--- START ---

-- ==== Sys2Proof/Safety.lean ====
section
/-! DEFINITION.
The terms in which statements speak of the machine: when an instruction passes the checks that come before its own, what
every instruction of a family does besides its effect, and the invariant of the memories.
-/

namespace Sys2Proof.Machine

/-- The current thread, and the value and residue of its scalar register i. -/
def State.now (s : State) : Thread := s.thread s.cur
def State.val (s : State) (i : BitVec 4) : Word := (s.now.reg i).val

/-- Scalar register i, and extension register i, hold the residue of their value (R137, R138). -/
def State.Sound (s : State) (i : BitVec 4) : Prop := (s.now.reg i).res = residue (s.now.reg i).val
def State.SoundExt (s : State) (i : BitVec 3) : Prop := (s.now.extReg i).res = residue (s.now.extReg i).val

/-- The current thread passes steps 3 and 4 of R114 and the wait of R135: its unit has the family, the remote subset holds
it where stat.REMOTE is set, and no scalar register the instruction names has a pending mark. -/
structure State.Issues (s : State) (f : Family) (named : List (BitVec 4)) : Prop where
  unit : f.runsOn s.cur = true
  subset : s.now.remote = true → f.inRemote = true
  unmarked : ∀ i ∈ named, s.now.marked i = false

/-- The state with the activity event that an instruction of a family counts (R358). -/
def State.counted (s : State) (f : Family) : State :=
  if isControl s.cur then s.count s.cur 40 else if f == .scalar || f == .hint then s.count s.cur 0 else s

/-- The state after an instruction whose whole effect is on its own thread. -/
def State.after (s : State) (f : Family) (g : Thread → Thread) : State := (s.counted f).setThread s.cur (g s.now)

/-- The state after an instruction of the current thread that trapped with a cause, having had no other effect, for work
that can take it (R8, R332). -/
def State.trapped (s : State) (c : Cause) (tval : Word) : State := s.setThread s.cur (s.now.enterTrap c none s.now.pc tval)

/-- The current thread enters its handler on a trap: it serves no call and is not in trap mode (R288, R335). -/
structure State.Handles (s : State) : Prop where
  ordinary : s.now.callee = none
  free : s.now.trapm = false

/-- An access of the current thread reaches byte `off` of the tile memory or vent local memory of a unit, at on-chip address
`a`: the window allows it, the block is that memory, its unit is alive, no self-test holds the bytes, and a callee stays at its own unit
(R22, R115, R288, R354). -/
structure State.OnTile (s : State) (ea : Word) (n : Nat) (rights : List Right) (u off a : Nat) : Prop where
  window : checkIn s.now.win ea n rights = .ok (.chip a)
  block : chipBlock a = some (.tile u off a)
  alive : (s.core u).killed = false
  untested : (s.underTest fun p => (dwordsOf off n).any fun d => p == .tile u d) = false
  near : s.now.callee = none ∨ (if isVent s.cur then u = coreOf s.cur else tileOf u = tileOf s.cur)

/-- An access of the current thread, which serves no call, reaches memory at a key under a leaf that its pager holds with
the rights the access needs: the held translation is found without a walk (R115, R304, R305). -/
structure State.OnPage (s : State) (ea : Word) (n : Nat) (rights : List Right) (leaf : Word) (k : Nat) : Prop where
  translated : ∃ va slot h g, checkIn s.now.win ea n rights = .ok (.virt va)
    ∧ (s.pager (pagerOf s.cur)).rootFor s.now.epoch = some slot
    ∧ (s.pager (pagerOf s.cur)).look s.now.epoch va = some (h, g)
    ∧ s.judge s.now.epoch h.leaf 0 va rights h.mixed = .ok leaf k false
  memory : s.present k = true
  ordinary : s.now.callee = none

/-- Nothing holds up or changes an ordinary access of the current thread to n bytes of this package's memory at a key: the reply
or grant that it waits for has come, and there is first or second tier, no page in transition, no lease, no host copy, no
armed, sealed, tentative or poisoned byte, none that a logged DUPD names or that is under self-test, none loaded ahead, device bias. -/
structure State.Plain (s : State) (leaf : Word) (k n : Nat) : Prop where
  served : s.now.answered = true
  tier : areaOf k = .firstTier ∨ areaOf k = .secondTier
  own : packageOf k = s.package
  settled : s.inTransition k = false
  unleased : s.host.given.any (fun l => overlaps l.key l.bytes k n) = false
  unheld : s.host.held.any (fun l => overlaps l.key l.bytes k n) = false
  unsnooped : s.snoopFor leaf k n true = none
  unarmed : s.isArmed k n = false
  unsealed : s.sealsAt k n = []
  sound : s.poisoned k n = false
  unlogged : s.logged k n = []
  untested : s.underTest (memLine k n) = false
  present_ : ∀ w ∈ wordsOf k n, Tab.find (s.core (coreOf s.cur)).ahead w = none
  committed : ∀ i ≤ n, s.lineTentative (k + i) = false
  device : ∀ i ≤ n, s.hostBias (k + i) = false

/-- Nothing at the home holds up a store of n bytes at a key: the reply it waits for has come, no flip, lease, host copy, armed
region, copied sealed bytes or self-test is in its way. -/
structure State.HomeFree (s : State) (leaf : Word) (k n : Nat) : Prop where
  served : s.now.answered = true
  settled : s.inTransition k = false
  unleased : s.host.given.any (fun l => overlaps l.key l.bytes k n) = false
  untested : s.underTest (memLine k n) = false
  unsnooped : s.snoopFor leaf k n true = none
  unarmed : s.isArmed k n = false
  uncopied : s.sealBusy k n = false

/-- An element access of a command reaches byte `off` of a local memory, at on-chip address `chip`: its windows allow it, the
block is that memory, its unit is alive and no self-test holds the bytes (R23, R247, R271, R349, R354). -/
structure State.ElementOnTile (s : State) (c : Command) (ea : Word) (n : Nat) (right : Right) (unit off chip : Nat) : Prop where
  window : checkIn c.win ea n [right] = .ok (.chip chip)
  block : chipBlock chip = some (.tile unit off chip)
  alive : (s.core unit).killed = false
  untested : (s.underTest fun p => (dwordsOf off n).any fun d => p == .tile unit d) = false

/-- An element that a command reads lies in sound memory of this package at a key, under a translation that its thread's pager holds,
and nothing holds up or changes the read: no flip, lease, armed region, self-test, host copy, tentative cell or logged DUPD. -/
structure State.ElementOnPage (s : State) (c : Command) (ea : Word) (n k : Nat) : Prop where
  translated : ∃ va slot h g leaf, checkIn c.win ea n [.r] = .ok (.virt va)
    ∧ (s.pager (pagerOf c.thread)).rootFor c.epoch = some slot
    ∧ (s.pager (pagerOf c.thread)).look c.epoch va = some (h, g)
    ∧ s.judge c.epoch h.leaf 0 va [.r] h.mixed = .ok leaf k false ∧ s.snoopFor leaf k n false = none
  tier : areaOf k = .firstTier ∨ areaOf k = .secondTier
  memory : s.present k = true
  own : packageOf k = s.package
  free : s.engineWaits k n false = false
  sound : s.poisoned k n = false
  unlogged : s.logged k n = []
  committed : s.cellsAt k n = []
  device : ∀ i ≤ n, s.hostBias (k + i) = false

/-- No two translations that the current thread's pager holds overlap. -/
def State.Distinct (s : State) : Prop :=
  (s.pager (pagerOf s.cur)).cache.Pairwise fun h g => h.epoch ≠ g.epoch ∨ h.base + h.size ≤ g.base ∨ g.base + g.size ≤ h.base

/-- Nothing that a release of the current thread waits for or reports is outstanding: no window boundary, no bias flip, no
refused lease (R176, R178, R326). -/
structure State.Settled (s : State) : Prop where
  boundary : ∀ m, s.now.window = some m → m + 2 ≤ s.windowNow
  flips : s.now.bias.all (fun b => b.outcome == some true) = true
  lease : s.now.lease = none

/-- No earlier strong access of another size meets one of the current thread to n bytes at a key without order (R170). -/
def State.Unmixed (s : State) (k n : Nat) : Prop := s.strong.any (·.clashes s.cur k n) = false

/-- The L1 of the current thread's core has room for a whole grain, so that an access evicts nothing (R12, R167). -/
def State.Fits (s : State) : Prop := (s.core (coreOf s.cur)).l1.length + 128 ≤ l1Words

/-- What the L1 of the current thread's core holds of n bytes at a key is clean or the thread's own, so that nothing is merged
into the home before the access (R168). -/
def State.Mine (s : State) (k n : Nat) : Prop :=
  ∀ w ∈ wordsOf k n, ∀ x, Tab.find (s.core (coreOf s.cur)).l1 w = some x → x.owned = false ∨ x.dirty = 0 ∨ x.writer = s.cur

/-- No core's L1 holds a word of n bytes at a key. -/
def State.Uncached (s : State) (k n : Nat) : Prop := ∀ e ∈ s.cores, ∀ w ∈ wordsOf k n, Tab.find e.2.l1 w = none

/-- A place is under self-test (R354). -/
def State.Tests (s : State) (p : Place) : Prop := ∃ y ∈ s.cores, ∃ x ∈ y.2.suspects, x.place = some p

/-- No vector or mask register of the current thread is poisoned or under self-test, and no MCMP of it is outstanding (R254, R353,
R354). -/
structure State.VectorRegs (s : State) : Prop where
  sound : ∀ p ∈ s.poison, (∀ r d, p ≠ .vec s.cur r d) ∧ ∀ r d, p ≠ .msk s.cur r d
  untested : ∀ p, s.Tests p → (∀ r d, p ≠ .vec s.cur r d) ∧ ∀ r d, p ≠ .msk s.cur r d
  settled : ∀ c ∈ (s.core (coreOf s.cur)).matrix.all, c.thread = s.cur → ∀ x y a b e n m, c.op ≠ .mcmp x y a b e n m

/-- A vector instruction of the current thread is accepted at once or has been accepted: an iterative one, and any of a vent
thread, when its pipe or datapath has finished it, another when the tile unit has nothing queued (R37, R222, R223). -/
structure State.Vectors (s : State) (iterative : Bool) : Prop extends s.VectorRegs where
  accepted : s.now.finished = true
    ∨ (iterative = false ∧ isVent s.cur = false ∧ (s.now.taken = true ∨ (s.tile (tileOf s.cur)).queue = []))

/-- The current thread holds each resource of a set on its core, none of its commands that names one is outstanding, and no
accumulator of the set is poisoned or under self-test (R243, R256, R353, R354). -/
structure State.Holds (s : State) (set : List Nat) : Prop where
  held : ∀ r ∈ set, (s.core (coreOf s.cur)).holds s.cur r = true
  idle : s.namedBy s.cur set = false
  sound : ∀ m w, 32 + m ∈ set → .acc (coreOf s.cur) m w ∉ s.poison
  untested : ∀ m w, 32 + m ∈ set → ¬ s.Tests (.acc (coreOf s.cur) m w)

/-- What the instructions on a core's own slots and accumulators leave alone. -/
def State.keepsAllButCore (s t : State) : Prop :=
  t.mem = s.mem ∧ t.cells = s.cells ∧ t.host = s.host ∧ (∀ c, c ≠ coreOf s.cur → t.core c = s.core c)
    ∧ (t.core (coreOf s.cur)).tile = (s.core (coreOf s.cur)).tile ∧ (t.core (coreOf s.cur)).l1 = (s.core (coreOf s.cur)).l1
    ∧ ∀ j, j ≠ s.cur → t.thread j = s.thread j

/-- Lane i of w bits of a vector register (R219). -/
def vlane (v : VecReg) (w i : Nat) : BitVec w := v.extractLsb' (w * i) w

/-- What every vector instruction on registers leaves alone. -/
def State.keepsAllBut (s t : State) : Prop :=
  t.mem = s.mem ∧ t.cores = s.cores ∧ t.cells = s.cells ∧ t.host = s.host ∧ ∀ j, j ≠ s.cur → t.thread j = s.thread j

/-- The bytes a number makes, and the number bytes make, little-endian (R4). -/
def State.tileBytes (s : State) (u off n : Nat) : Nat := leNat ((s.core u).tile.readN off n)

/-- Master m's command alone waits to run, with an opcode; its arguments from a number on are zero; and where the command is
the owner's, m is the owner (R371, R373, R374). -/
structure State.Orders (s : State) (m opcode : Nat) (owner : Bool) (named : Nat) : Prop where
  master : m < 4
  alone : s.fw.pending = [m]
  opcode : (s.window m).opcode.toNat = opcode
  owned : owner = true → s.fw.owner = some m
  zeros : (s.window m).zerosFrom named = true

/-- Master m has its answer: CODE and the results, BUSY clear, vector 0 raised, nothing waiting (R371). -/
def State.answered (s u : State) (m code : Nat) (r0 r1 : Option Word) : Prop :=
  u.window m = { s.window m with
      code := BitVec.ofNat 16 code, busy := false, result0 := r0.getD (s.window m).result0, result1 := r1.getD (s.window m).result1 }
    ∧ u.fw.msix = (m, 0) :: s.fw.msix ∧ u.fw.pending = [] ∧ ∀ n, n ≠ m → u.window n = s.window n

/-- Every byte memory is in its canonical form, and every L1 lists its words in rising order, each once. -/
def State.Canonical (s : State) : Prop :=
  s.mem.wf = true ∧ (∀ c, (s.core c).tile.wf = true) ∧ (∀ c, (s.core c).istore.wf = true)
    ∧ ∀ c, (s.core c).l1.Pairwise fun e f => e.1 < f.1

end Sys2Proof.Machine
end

--- END ---

■ Work instructions
Only the lines from the one containing "zeros : (s.window m).zerosFrom named = true" to the end of the records should be repeated, exactly as they appear.

■ Solution for this exercise
  zeros : (s.window m).zerosFrom named = true

/-- Master m has its answer: CODE and the results, BUSY clear, vector 0 raised, nothing waiting (R371). -/
def State.answered (s u : State) (m code : Nat) (r0 r1 : Option Word) : Prop :=
  u.window m = { s.window m with
      code := BitVec.ofNat 16 code, busy := false, result0 := r0.getD (s.window m).result0, result1 := r1.getD (s.window m).result1 }
    ∧ u.fw.msix = (m, 0) :: s.fw.msix ∧ u.fw.pending = [] ∧ ∀ n, n ≠ m → u.window n = s.window n

/-- Every byte memory is in its canonical form, and every L1 lists its words in rising order, each once. -/
def State.Canonical (s : State) : Prop :=
  s.mem.wf = true ∧ (∀ c, (s.core c).tile.wf = true) ∧ (∀ c, (s.core c).istore.wf = true)
    ∧ ∀ c, (s.core c).l1.Pairwise fun e f => e.1 < f.1

end Sys2Proof.Machine
end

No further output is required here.